1 nnir
nnir is a machine learning tool which uses Python, and Tensorflow to provide an user-friendly way to train models for image classification by implementing Convolutional Neural Networks. Moreover, it offers the possibility to use these models for image classification on any images in a fast and easy manner.
2 Prerequisites
- Python 3.* for Linux/UNIX or Mac OS X
- Node.js for Linux/UNIX or MAC OS X
- Install all of the dependencies by running setup.py
- Open config.py and modify external_working_directory_path to a folder path where your workspace will be located.

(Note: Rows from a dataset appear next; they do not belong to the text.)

/-- The mailbox idle, busy, and with a finished response; a revocation of level 1; the bits of MGMT_MODE; a restart due. -/
theorem witness_MailboxAndKeys :
    bar0 up = true ∧ up.eng.mb.state ≠ 1 ∧ pcieAuth up = false ∧ (readTHeader false mbArea).version = 1 ∧
      (readTHeader false mbArea).kind = 0 ∧ (readTHeader false mbArea).reserved = 0 ∧
      28 = 12 + (readTHeader false mbArea).len ∧ 28 ≤ mailboxSize ∧
      bar0 { up with eng := { opened := true, mb := { state := 1 } } } = true ∧
      (Instr.keyRevoke mgmt0 3 1 (keyGen up 1)).wf = true ∧ up.fuse.gens.length = 4 ∧
      takes up (oKeyRevoke 1) 0 1 (keyGen up 1) = true ∧ (Instr.mgmtMode mgmt0 3 1).wf = true ∧
      takes up oMgmtMode 0 4 1 = true ∧ isMgmt 1 = true ∧
      (mgmt { up with eng := { mgmt1 := { restartDue := true } } } 1).restartDue = true := by decide +kernel

/-! ### Witnesses: chapters 4 to 7 and 12 -/

/-- Port `p` in a link state, in an octet that is enabled. -/
def port_ (p st : Nat) : State := wr (oLinkState p) st (wr (oOctetState (octetOf p)) 2 up)

/-- Port 511 in the states of Table 4-4, its first, third and 102nd failed attempts. -/
theorem witness_BringUp :
    isPort 511 = true ∧ linkState (port_ 511 2) 511 = 2 ∧ (advertised (port_ 511 2) 511).contains (99, false) = false ∧
      (advertised (port_ 511 2) 511).contains (modeSpeed (modeOf (port_ 511 2) 511), false) = true ∧ linkState (port_ 511 3) 511 = 3 ∧
      linkState (port_ 511 4) 511 = 4 ∧ linkState (port_ 511 5) 511 = 5 ∧ linkState (port_ 511 8) 511 = 8 ∧
      linkState (port_ 511 5) 511 ≠ 3 ∧ linkState (port_ 511 5) 511 ≠ 4 ∧ (port (port_ 511 2) 511).fails = 0 ∧
      (port (setPort 511 { fails := 2 } up) 511).fails = 2 ∧ (port (setPort 511 { fails := 102 } up) 511).fails = 102 := by
  decide +kernel

/-- A 25G port that has negotiated, one that has not, one of another speed, and one that completes negotiation. -/
theorem witness_ResolvedFec :
    modeSpeed (modeOf (wr (oOctetMode 0) 1 up) 0) = 1 ∧
      (port (setPort 0 { negotiated := true } (wr (oOctetMode 0) 1 up)) 0).negotiated = true ∧
      (port (wr (oOctetMode 0) 1 up) 0).negotiated = false ∧ modeSpeed (modeOf up 0) ≠ 1 ∧
      linkState (port_ 0 2) 0 = 2 ∧ (advertised (wr (oOctetMode 0) 1 (port_ 0 2)) 0).contains (1, true) = true := by decide +kernel

/-- The states of R151, with a hold time. -/
theorem witness_LinkUpAndDown :
    linkState (port_ 0 5) 0 = 5 ∧ linkState (port_ 0 6) 0 = 6 ∧ rd (wr (oDownHold 0) 10 (port_ 0 6)) (oDownHold 0) ≠ 0 ∧
      linkState (port_ 0 7) 0 = 7 ∧ (port (port_ 0 7) 0).localFault ≠ true := by decide +kernel

/-- A port with backplane PMD at 25G and EEE agreed. -/
def eeePort : State :=
  setPort 0 { eee := true } (wr (oEeeEnable 0) 1 (wr (oPmdType 0) 1 (wr (oOctetMode 0) 1 (port_ 0 6))))

/-- FEC windows over a threshold, before and after the event; an EEE port without a frame; accepted enables; a port that is
present and not up; an octet that drains. -/
theorem witness_PortOperation :
    present up 0 = true ∧ rd (wr (oFecDegradeThreshold 0) 9 up) (oFecDegradeThreshold 0) < 10 ∧
      rd (wr (oFecDegradeThreshold 0) 9 up) (oFecDegradeThreshold 0) ≠ 0 ∧
      (port (setPort 0 { degraded := true } up) 0).degraded = true ∧ (port up 0).degraded = false ∧
      linkCarries eeePort 0 = true ∧ eeeAgreed eeePort 0 = true ∧ hasFrame eeePort 0 = false ∧ (port eeePort 0).lpi = false ∧
      present eeePort 0 = true ∧
      (Instr.portEnable mgmt0 3 3 1).wf = true ∧ takes up (oPortEnable 3) 0 1 1 = true ∧
      (Instr.octetEnable mgmt0 3 63 1).wf = true ∧ takes up (oOctetEnable 63) 0 1 1 = true ∧
      linkState up 0 ≠ 6 ∧ linkState up 0 ≠ 7 ∧ octetState (wr (oOctetState 63) 1 up) 63 = 1 := by decide +kernel

/-- A frame of 60 bytes before its FCS, with an EtherType. -/
def frame64 (t : Nat) : Bytes := leBytes 6 1 ++ leBytes 6 2 ++ beBytes 2 t ++ zeros 50

/-- A pipeline that takes heads: image in service, a frame of port 0 staged. -/
def headState : State :=
  let s := wr oCsState 2 (wr oServiceLevel 2 up)
  { s with pip := { frames := [(1, { port := 0, bytes := frame64 0x800, owner := 0 })], nextFid := 2,
                    pipes := [(0, { stage := [1] })] } }

/-- Reception: the five cases on an up port, with staging that holds the frame, and one that is full; heads: a pipeline that
stalls, one with no head, and one with a head of a lane. -/
theorem witness_ReceptionAndHeads :
    isPort 0 = true ∧ linkCarries (port_ 0 8) 0 = false ∧ (port (port_ 0 8) 0).cut = false ∧
      (port (setPort 0 { cut := true } (port_ 0 8)) 0).cut = true ∧ rd (wr (oLoopback 0) 2 (port_ 0 6)) (oLoopback 0) = 2 ∧
      rd (port_ 0 6) (oLoopback 0) ≠ 2 ∧ linkCarries (port_ 0 6) 0 = true ∧ (zeros 63).length < 64 ∧
      64 ≤ (frame64 0x800).length ∧ (frame64 0x800).length ≤ rd (port_ 0 6) (oMaxFrame 0) ∧
      rd (wr (oMaxFrame 0) 63 (port_ 0 6)) (oMaxFrame 0) < (frame64 0x800).length ∧
      beAt (frame64 0x8808) 12 2 = 0x8808 ∧ beAt (frame64 0x800) 12 2 ≠ 0x8808 ∧
      stagingHolds (port_ 0 6) 0 64 false = true ∧ stagingHolds (port_ 0 6) 0 stagingBytes false = false ∧
      isPipe 15 = true ∧ (headStall up 15).isSome = true ∧ headStall headState 0 = none ∧ (slotsUsed headState 0).1 < 2 ∧
      headStall headState 15 = none ∧ (slotsUsed headState 15).1 < 2 ∧ pickHead headState 15 = none ∧
      stepDebt headState 0 < 32 ∧ 32 ≤ stepDebt (setPipe 0 { debt := 32 } headState) 0 ∧ pickHead headState 0 = some 1 ∧ (frame headState 1).isSome = true := by decide +kernel

/-- A frame whose routine runs; its first instruction. -/
def running : State := withFrame { phase := .ingress }

/-- A public key, worked out apart from the model. -/
def key384 : Bytes :=
  4 :: (beBytes 48 0xd5136d1655c65b914e665c9ed35e4e01d1d8da847736957a6a751ea4cf2f80a1380f08c2ae239bc498d1b1bb3fba744f ++
    beBytes 48 0xe746b1ce69a33ebe8e8a90604f1b2804397cf0410fed1beb08a12e00f8e7f3ec07a6774569844826d0370826f7f1f9f)
/-- The signature of the image below under that key's private key, worked out apart from the model. -/
def sig384 : Bytes :=
  beBytes 48 0x4e47a237cc608f03d38bf953c2c25c8cb99de4bbada9288a6b43656520b2559143f1fd344dde210802bbc630315996be ++
    beBytes 48 0x6082c3153dc2d4b9d416a3dea42fbf513f419c75a70811ce9ec7bb9d1b2f58b9aafd975415c42206c0c7638584514ab2
/-- The image of 352 bytes that has no words, signed. -/
def image352 : Bytes :=
  [0x55, 0x4C, 0x43, 0x53, 1, 0, 0, 0] ++ orderCode ++ stepping ++ zeros 38 ++ key384 ++ zeros 95 ++ sig384
/-- An image staged and loading, with the key hash that its key has. -/
def loading (b : Bytes) : State :=
  { wr oCsState 1 (wrRow oCsStage 1 (leNat (b.drop 256)) (wrRow oCsStage 0 (leNat (b.take 256)) up)) with
    cs := { length := 352 }, fuse := { csKeyHash := leNat (sha256 key384) } }

/-- R166 step 4: the signature holds for the image as signed, and not once a bit of the image differs. -/
theorem test_signature : signatureOk image352 = true ∧ signatureOk (image352.set 0x20 1) = false := by decide +kernel

/-- Instructions below and at the step limit; a load accepted, good, bad, and none running; a bad copy beside intact ones and
with none. -/
theorem witness_InstructionsAndControlStore :
    frame running 1 = some { phase := .ingress } ∧ mayIssue running { phase := .ingress } = true ∧
      mayIssue running { phase := .ingress, finished := true } = false ∧ rdCfg running 0 oCsStepLimit ≤ 2 ^ 16 ∧ 0 < rdCfg running 0 oCsStepLimit ∧
      running.cs.bad.contains (badWord 0 2 65535) = false ∧ patched running 0 2 65535 = false ∧
      (Instr.csLoad mgmt0 3 4096).wf = true ∧ takes up oCsLoad 0 4 4096 = true ∧ rd (loading image352) oCsState = 1 ∧
      imageResult (loading image352) (stagedBytes (loading image352) 352) 352 = 1 ∧
      imageResult (loading (image352.set 0x20 1)) (stagedBytes (loading (image352.set 0x20 1)) 352) 352 = 5 ∧
      rd up oCsState ≠ 1 ∧ isPipe 0 = true ∧ isStore 3 = true ∧
      (badPipes { up with cs := { bad := [badWord 0 3 65535] } } 3 65535).length < 16 ∧
      ({ up with cs := { bad := [badWord 0 3 65535] } } : State).cs.bad.contains (badWord 0 3 65535) = true ∧
      (badPipes { up with cs := { bad := (List.range 16).map (fun n => badWord n 3 65535) } } 3 65535).length = 16 := by
  decide +kernel

/-- A frame with every search due. -/
def searching : Frame := { phase := .ingress, due := 127, tmplWord := 0, bytes := frame64 0x800 }
/-- An exact entry of key 5 and a prefix 10.0.0.0/8 of VRF 4,095. -/
def tables : State :=
  setLt { em := [(0, { key := 5, result := 0 }), (1, { key := 6, result := 2 }), (2, { key := 7, result := 0, bad := true }),
                 (3, { key := macKey 9 (leBytes 6 1), result := 0 }), (4, { key := macKey 7 (leBytes 6 2), result := 0 })],
          groups := [(0, { size := 1, base := 0 })], px := [(0, { family := 4, length := 8, vrf := 4095, addr := 0x0A000000, result := 0 })],
          filter := [(filterRow 0 4 10, 2 ^ 8)] } (withFrame searching)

Also modify nnir_path to the path where you will save the downloaded repository
python3 __init__.py
3 Operations
There are several operations that can be carried out within nnir:
-
Training OpCode: train
-
Image classification OpCode: classify
-
Extracting image data for training OpCode: im_man1
-
Extracting image data for classifying OpCode: im_man2
-
Writing image paths OpCode: write_paths
-
Writing image labels OpCode: write_labels
-
Bulk resizing images OpCode: resize
-
Bulk changing format to JPG
OpCode = Operation Code
4 Documentation
4.1 Preprocesing a dataset
In order to be able to train a model you must have the image dataset inside your_workspace_folder_path/training_images/
. The training image dataset must have the following structure:
+-- training_images (directory)
| +-- your_dataset (directory)
| +-- class1 (directory)
| image1.jpg (image)
| image2.jpg (image)
| image3.jpg (image)
| ... (rest of images)
| +-- class2 (directory)
| image1.jpg (image)
| image2.jpg (image)
| image3.jpg (image)
| ... (rest of images)
| +-- ... (rest of directories)
| image1.jpg (image)
| image2.jpg (image)
| image3.jpg (image)
| ... (rest of images)
Notes
- The image names displayed inside each image class folder are just examples, the image names used by your dataset can be entirely different
- The current nnir version only accepts images with JPG format
You can either use your own image dataset or download one from the internet, from websites such as:
4.2 Training
4.2.1 Automatically writing image paths and labels
From the nnir/ directory, run:
python3 set.py write_paths
python3 main.py training_images/your_dataset_name your_dataset_name
python3 set.py write_labels
python3 main.py training_images/your_dataset_name your_dataset_name
Once you have run all of the above, 3 files should have been created inside your_workspace_folder_path/datasets/your_dataset_name/
:
paths.txt (contains the paths for every image in the dataset)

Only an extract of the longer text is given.